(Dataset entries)
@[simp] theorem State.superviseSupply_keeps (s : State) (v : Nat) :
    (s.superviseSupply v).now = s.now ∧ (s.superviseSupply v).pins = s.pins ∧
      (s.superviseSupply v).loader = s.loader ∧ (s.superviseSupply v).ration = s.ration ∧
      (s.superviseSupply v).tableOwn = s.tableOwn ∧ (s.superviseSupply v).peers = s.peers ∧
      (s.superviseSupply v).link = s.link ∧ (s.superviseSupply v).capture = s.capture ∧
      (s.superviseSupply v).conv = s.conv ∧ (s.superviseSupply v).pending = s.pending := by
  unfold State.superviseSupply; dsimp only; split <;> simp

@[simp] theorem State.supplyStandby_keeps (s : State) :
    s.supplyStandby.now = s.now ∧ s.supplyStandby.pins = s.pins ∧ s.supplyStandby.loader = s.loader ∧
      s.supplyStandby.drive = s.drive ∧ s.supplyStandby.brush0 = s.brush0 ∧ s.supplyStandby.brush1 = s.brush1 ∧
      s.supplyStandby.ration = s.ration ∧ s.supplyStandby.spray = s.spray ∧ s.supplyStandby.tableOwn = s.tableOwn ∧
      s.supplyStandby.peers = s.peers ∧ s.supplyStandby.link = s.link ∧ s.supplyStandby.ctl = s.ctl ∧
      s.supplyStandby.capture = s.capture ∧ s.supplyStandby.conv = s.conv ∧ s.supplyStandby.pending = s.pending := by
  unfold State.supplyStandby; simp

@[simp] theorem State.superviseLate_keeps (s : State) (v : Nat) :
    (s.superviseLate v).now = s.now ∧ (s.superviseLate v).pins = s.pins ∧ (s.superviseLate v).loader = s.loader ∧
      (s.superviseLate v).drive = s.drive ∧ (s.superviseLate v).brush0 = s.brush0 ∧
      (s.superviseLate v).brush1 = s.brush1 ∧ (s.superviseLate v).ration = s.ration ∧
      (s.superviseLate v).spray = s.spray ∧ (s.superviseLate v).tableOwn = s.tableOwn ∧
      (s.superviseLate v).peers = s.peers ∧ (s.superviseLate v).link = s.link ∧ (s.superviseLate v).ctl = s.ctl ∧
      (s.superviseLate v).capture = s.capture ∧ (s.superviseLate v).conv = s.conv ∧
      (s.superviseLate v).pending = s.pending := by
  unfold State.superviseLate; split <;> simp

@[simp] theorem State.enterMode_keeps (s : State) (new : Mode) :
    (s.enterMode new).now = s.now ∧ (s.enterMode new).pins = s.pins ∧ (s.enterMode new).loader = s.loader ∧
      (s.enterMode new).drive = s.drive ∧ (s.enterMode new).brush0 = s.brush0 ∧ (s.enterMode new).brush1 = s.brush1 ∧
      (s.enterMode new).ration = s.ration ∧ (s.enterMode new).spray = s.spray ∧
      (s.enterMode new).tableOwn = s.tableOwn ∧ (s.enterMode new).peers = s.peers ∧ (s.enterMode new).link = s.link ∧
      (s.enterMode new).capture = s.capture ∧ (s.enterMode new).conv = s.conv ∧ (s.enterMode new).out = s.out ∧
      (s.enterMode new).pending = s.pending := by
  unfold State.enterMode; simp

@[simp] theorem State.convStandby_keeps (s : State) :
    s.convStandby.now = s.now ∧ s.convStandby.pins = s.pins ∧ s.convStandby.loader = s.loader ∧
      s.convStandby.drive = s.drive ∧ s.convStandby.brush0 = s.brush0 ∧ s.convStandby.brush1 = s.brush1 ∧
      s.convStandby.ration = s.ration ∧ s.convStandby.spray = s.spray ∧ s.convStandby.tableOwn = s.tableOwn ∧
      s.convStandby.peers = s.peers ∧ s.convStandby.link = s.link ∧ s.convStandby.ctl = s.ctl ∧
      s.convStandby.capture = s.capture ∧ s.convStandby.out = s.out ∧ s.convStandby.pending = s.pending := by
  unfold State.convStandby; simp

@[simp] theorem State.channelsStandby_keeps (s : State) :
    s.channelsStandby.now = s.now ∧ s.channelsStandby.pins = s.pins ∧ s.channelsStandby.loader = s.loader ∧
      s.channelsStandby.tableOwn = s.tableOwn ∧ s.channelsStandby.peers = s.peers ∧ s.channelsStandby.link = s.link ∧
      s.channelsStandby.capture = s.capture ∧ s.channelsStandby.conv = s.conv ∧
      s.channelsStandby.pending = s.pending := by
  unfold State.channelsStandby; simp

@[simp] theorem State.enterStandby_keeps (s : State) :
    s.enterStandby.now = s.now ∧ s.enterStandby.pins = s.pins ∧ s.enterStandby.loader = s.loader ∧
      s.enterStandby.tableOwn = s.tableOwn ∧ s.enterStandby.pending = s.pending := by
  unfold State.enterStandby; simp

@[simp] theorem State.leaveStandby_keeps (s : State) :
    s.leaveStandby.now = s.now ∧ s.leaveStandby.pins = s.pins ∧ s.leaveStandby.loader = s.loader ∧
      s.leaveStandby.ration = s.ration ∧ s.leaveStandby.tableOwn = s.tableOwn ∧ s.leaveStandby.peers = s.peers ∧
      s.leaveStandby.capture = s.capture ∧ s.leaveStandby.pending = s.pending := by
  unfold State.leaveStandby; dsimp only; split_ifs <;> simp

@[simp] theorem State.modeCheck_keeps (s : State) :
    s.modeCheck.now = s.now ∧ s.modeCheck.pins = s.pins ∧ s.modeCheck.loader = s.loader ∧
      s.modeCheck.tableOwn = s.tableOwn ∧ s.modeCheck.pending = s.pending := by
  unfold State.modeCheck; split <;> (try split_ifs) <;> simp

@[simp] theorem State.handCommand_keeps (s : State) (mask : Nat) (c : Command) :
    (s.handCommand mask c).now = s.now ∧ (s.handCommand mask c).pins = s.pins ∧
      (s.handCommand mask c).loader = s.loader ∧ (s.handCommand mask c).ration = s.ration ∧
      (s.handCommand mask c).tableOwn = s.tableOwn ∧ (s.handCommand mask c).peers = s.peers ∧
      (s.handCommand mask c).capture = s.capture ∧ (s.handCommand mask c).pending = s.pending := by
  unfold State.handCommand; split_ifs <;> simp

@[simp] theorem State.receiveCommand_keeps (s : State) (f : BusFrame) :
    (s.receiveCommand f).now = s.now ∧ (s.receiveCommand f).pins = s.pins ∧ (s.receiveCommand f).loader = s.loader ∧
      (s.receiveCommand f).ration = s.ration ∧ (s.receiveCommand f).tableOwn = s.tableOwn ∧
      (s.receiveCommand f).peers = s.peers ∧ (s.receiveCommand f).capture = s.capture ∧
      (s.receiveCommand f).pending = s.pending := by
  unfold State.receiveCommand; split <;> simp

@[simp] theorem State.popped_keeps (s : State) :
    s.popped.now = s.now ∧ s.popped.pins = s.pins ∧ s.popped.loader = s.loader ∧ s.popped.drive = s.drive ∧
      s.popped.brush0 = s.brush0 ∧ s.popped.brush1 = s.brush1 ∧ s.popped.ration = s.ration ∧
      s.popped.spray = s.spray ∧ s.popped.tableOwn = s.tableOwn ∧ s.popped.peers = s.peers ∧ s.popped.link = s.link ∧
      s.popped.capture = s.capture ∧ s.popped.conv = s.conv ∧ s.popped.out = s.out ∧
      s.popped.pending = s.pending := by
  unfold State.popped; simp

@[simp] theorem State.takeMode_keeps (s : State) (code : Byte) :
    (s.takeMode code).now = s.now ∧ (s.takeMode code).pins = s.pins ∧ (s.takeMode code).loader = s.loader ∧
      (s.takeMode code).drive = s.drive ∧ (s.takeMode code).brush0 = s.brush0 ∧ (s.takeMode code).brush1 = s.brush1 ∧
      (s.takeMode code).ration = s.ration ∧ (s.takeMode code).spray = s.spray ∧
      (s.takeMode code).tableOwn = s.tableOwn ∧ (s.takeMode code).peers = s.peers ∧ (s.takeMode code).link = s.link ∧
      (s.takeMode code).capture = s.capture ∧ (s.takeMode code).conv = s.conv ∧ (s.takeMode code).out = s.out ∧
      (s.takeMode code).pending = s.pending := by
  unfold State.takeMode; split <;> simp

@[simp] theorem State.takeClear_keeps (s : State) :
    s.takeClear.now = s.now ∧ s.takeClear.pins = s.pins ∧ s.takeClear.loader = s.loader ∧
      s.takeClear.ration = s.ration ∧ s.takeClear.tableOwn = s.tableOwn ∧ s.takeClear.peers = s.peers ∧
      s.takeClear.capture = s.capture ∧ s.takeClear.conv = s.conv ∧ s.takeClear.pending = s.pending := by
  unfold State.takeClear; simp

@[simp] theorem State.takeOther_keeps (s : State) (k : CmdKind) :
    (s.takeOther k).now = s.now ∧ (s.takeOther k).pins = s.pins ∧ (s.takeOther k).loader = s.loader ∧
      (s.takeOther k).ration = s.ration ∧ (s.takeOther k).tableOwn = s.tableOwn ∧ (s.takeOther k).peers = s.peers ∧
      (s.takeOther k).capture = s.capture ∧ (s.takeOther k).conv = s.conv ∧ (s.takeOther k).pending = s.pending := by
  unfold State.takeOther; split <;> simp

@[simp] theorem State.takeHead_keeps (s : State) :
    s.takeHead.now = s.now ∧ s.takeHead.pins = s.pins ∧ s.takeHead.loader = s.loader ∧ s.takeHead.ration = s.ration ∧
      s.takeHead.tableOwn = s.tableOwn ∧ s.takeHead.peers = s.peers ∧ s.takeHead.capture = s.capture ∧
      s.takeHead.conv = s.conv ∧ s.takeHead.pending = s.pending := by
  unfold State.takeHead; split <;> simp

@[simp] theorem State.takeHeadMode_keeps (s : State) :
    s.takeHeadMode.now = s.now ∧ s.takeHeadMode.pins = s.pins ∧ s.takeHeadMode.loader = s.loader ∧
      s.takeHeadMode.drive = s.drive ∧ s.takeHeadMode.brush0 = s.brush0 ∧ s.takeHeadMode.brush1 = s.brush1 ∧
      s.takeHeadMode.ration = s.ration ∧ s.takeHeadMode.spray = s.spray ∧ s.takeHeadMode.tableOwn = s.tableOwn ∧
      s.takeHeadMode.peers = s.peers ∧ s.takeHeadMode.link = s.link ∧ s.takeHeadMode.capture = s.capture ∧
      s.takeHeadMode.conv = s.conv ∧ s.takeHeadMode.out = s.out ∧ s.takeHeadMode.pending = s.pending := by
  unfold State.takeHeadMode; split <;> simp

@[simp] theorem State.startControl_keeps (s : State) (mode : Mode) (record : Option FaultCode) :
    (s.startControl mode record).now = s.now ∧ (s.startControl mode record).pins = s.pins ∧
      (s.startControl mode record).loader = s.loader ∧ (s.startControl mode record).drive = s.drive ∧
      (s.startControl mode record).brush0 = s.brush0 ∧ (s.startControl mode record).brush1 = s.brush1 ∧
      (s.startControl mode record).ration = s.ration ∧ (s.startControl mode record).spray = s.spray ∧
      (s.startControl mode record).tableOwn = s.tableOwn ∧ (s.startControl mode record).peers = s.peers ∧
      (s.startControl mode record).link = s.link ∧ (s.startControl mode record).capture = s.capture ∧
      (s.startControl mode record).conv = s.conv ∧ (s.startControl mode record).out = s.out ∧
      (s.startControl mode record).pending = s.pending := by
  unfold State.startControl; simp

## Task item
Look above for lines with the word "only" and copy them all.

## Answer box
  unfold State.superviseSupply; dsimp only; split <;> simp
  unfold State.leaveStandby; dsimp only; split_ifs <;> simp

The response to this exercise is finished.